/-- R347: the registers of page 0x069. -/
def rows069 : List RegRow :=
  [
  ⟨"WB.CFG", 0x040, 0x0, 1, 1, [(.rwq, 0x00ff00ff)], .k, 0x000A0014⟩,
  ⟨"WB.STAT", 0x044, 0x0, 1, 1, [], .d, 0x00000000⟩,
  ⟨"WB.WCOMMIT", 0x048, 0x0, 1, 1, [(.wo, 0x0000013f)], .d, 0⟩,
  ⟨"WB.INCOMMIT", 0x04c, 0x0, 1, 1, [(.wo, 0x0000011f)], .d, 0⟩,
  ⟨"WB.CSTAT", 0x050, 0x0, 1, 1, [], .d, 0x00000000⟩,
  ⟨"WB.LOCKCMD", 0x054, 0x0, 1, 1, [(.wo, 0x0000033f)], .d, 0⟩,
  ⟨"WB.LOCKSTAT", 0x058, 0x0, 1, 1, [], .d, 0x00000000⟩,
  ⟨"WB.SIG_TX", 0x05c, 0x0, 1, 1, [(.wo, 0x01ffffff)], .d, 0⟩,
  ⟨"WB.ERRCNT", 0x060, 0x0, 1, 1, [], .d, 0x00000000⟩,
  ⟨"WB.ELOG0", 0x064, 0x0, 1, 1, [], .d, 0x00000000⟩,
  ⟨"WB.ELOG1", 0x068, 0x0, 1, 1, [], .d, 0x00000000⟩,
  ⟨"WB.ELOG2", 0x06c, 0x0, 1, 1, [], .d, 0x00000000⟩,
  ⟨"WIN[w].CFG", 0x100, 0x20, 64, 1, [(.rw, 0x3f07007f)], .d, 0x00000000⟩,
  ⟨"WIN[w].TGT", 0x104, 0x20, 64, 1, [(.rw, 0x000011ff)], .d, 0x00000000⟩,
  ⟨"WIN[w].FBASE_LO", 0x108, 0x20, 64, 1, [(.rw, 0xffffffff)], .d, 0x00000000⟩,
  ⟨"WIN[w].FBASE_HI", 0x10c, 0x20, 64, 1, [(.rw, 0xffffffff)], .d, 0x00000000⟩,
  ⟨"WIN[w].STAT", 0x110, 0x20, 64, 1, [], .d, 0x00000000⟩,
  ⟨"WIN[w].CNT", 0x114, 0x20, 64, 1, [], .d, 0x00000000⟩,
  ⟨"WB.IN[e].SRC", 0xa00, 0x10, 32, 1, [(.rw, 0xc003ffff)], .d, 0x00000000⟩,
  ⟨"WB.IN[e].SPC", 0xa04, 0x10, 32, 1, [(.rw, 0x00001f01)], .d, 0x00000000⟩,
  ⟨"WB.IN[e].BASE_LO", 0xa08, 0x10, 32, 1, [(.rw, 0xffffffff)], .d, 0x00000000⟩,
  ⟨"WB.IN[e].BASE_HI", 0xa0c, 0x10, 32, 1, [(.rw, 0xffffffff)], .d, 0x00000000⟩]

/-- R355: the registers of page 0x06A. -/
def rows06a : List RegRow :=
  [
  ⟨"MB.CFG", 0x040, 0x0, 1, 1, [(.rwq, 0x00000f01)], .k, 0x00000400⟩,
  ⟨"MB.TIDX", 0x044, 0x0, 1, 1, [(.rw, 0x000007ff)], .d, 0x00000000⟩,
  ⟨"MB.TW[0..7]", 0x048, 0x0, 1, 8, [(.rw, 0xffffffff)], .d, 0x00000000⟩,
  ⟨"MB.TCMD", 0x068, 0x0, 1, 1, [(.wo, 0x00000003)], .d, 0⟩,
  ⟨"MB.TSTAT", 0x06c, 0x0, 1, 1, [], .d, 0x00000000⟩,
  ⟨"MB.CNT", 0x070, 0x0, 1, 1, [], .d, 0x00000000⟩,
  ⟨"MB.DROP", 0x074, 0x0, 1, 1, [], .d, 0x00000000⟩,
  ⟨"MB.LAT", 0x078, 0x0, 1, 1, [], .d, 0x00000000⟩]

/-- R361: the registers of a seat aperture. -/
def seatRows : List RegRow :=
  [
  ⟨"SA.SQ_TAIL[q]", 0x000, 0x8, 8, 1, [(.rw, 0x0000ffff)], .s, 0x00000000⟩,
  ⟨"SA.CQ_HEAD[q]", 0x004, 0x8, 8, 1, [(.rw, 0x0000ffff)], .s, 0x00000000⟩,
  ⟨"SA.EQ_HEAD", 0x040, 0x0, 1, 1, [(.rw, 0x0000ffff)], .s, 0x00000000⟩,
  ⟨"SA.STAT", 0x044, 0x0, 1, 1, [], .d, 0x00000000⟩,
  ⟨"SA.EV_EN", 0x048, 0x0, 1, 1, [(.rw, 0xffffffff)], .s, 0x0000FFFF⟩,
  ⟨"SA.EV_LOST", 0x04c, 0x0, 1, 1, [], .s, 0x00000000⟩,
  ⟨"SA.RING_CONS[r]", 0x050, 0x4, 4, 1, [(.rw, 0xffffffff)], .s, 0x00000000⟩,
  ⟨"SA.SQ_HEAD[q]", 0x060, 0x4, 8, 1, [], .s, 0x00000000⟩,
  ⟨"SA.ERR", 0x080, 0x0, 1, 1, [], .s, 0x00000000⟩]

/-- R386: the registers of page 0x080. -/
def rows080 : List RegRow :=
  [
  ⟨"COX.ARG[0..15]", 0x040, 0x0, 1, 16, [(.rw, 0xffffffff)], .d, 0x00000000⟩,
  ⟨"COX.GO", 0x080, 0x0, 1, 1, [(.wo, 0x00000001)], .d, 0⟩,
  ⟨"COX.STAT", 0x084, 0x0, 1, 1, [], .d, 0x00000000⟩,
  ⟨"COX.RSP[0..3]", 0x088, 0x0, 1, 4, [], .d, 0x00000000⟩,
  ⟨"COX.RSTDONE_LO", 0x098, 0x0, 1, 1, [(.w1c, 0xffffffff)], .d, 0x00000000⟩,
  ⟨"COX.RSTDONE_HI", 0x09c, 0x0, 1, 1, [(.w1c, 0xffffffff)], .d, 0x00000000⟩,
  ⟨"COX.DET_LO", 0x0a0, 0x0, 1, 1, [], .d, 0x00000000⟩,
  ⟨"COX.DET_HI", 0x0a4, 0x0, 1, 1, [], .d, 0x00000000⟩]

/-- R387: the registers of pages 0x081–0x084. -/
def rows081 : List RegRow :=
  [
  ⟨"ST[s].STAT", 0x100, 0x40, 16, 1, [], .d, 0⟩,
  ⟨"ST[s].QSET", 0x104, 0x40, 16, 1, [], .s, 0x00000000⟩,
  ⟨"ST[s].LOSTTO", 0x108, 0x40, 16, 1, [], .d, 0x00000000⟩,
  ⟨"ST[s].DETT", 0x10c, 0x40, 16, 1, [], .d, 0x00000000⟩,
  ⟨"ST[s].CNT", 0x110, 0x40, 16, 1, [], .s, 0x00000000⟩,
  ⟨"ST[s].CHUNKS", 0x114, 0x40, 16, 1, [], .s, 0x00000000⟩,
  ⟨"ST[s].GRANTS", 0x118, 0x40, 16, 1, [], .d, 0x00000000⟩,
  ⟨"ST[s].EVLOST", 0x11c, 0x40, 16, 1, [], .s, 0x00000000⟩]

/-- R388: the registers of pages 0x0F8–0x0F9. -/
def rows0f8 : List RegRow :=
  [
  ⟨"PCIE[p].LSTAT", 0x040, 0x0, 1, 1, [], .d, 0x00000000⟩,
  ⟨"PCIE[p].ERR", 0x044, 0x0, 1, 1, [], .d, 0x00000000⟩,
  ⟨"PCIE[p].DOWNS", 0x048, 0x0, 1, 1, [], .d, 0x00000000⟩,
  ⟨"PCIE[p].SEATS_LO", 0x04c, 0x0, 1, 1, [], .d, 0x00000000⟩,
  ⟨"PCIE[p].SEATS_HI", 0x050, 0x0, 1, 1, [], .d, 0x00000000⟩]

/-- R408: the registers of pages 0x090–0x097. -/
def rows090 : List RegRow :=
  [
  ⟨"DMA[e].CFG", 0x040, 0x0, 1, 1, [(.rwq, 0x00000003)], .k, 0x00000003⟩,
  ⟨"DMA[e].STAT", 0x044, 0x0, 1, 1, [], .d, 0x00000000⟩,
  ⟨"DMA[e].CHUNKS", 0x048, 0x0, 1, 1, [], .d, 0x00000000⟩,
  ⟨"DMA[e].BYTES_LO", 0x04c, 0x0, 1, 1, [], .d, 0x00000000⟩,
  ⟨"DMA[e].BYTES_HI", 0x050, 0x0, 1, 1, [], .d, 0x00000000⟩,
  ⟨"DMA[e].PREEMPT", 0x054, 0x0, 1, 1, [], .d, 0x00000000⟩,
  ⟨"DMA[e].ERR", 0x058, 0x0, 1, 1, [], .d, 0x00000000⟩]

/-- R409: the registers of page 0x098. -/
def rows098 : List RegRow :=
  [
  ⟨"SMU.DWIN_LO", 0x040, 0x0, 1, 1, [(.rwq, 0xffffffff)], .k, 0x00000000⟩,
  ⟨"SMU.DWIN_HI", 0x044, 0x0, 1, 1, [(.rwq, 0xffffffff)], .k, 0x00000000⟩,
  ⟨"SMU.DWIN_SIZE", 0x048, 0x0, 1, 1, [(.rwq, 0x00003fff)], .k, 0x00000000⟩,
  ⟨"SMU.TLB", 0x04c, 0x0, 1, 1, [], .d, 0x00000000⟩,
  ⟨"SMU.HITS", 0x050, 0x0, 1, 1, [], .d, 0x00000000⟩,
  ⟨"SMU.MISSES", 0x054, 0x0, 1, 1, [], .d, 0x00000000⟩,
  ⟨"SMU.TLBERR", 0x058, 0x0, 1, 1, [], .d, 0x00000000⟩,
  ⟨"SMU.FCNT", 0x05c, 0x0, 1, 1, [], .d, 0x00000000⟩,
  ⟨"SMU.FLOG0", 0x060, 0x0, 1, 1, [], .d, 0x00000000⟩,
  ⟨"SMU.FLOG1", 0x064, 0x0, 1, 1, [], .d, 0x00000000⟩,
  ⟨"SMU.FLOG2", 0x068, 0x0, 1, 1, [], .d, 0x00000000⟩,
  ⟨"SMU.FLOG3", 0x06c, 0x0, 1, 1, [], .d, 0x00000000⟩,
  ⟨"SMU.SUSP_LO", 0x070, 0x0, 1, 1, [], .d, 0x00000000⟩,
  ⟨"SMU.SUSP_HI", 0x074, 0x0, 1, 1, [], .d, 0x00000000⟩,
  ⟨"SMU.RESUME", 0x078, 0x0, 1, 1, [(.wo, 0x0000033f)], .d, 0⟩,
  ⟨"SMU.RSEL", 0x07c, 0x0, 1, 1, [(.rw, 0x0000003f)], .d, 0x00000000⟩,
  ⟨"SMU.ROOT_LO", 0x080, 0x0, 1, 1, [], .d, 0x00000000⟩,
  ⟨"SMU.ROOT_HI", 0x084, 0x0, 1, 1, [], .d, 0x00000000⟩]

/-- R430: the registers of page 0x0A0. -/
def rows0a0 : List RegRow :=
  [
  ⟨"ETH.LINK", 0x040, 0x0, 1, 1, [], .d, 0x00000000⟩,
  ⟨"ETH.MODE", 0x044, 0x0, 1, 1, [(.rwq, 0xffffffff)], .k, 0x00000000⟩,
  ⟨"PORT[p].CFG", 0x100, 0x40, 22, 1, [(.rw, 0x3fffff3f)], .d, 0x05F20003⟩,
  ⟨"PORT[p].VCFG", 0x104, 0x40, 22, 1, [(.rw, 0x00007fff)], .d, 0x00000001⟩,
  ⟨"PORT[p].STAT", 0x108, 0x40, 22, 1, [], .d, 0x00000000⟩,
  ⟨"PORT[p].TSCTL", 0x10c, 0x40, 22, 1, [(.rw, 0xffff0001)], .d, 0x00000000⟩,
  ⟨"PORT[p].TS", 0x110, 0x40, 22, 2, [], .d, 0x00000000⟩,
  ⟨"PORT[p].RXF", 0x118, 0x40, 22, 1, [], .d, 0x00000000⟩,
  ⟨"PORT[p].RXO", 0x11c, 0x40, 22, 2, [], .d, 0x00000000⟩,
  ⟨"PORT[p].TXF", 0x124, 0x40, 22, 1, [], .d, 0x00000000⟩,
  ⟨"PORT[p].TXO", 0x128, 0x40, 22, 2, [], .d, 0x00000000⟩,
  ⟨"PORT[p].ERR", 0x130, 0x40, 22, 1, [], .d, 0x00000000⟩,
  ⟨"PORT[p].DROP", 0x134, 0x40, 22, 1, [], .d, 0x00000000⟩,
  ⟨"PORT[p].FLUSH", 0x138, 0x40, 22, 1, [], .d, 0x00000000⟩]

——————

**Description of the task**
In the data above, find each line where the string "PCIE" appears, then copy it.

**Answer for this exercise**
  ⟨"PCIE[p].LSTAT", 0x040, 0x0, 1, 1, [], .d, 0x00000000⟩,
  ⟨"PCIE[p].ERR", 0x044, 0x0, 1, 1, [], .d, 0x00000000⟩,
  ⟨"PCIE[p].DOWNS", 0x048, 0x0, 1, 1, [], .d, 0x00000000⟩,
  ⟨"PCIE[p].SEATS_LO", 0x04c, 0x0, 1, 1, [], .d, 0x00000000⟩,
  ⟨"PCIE[p].SEATS_HI", 0x050, 0x0, 1, 1, [], .d, 0x00000000⟩]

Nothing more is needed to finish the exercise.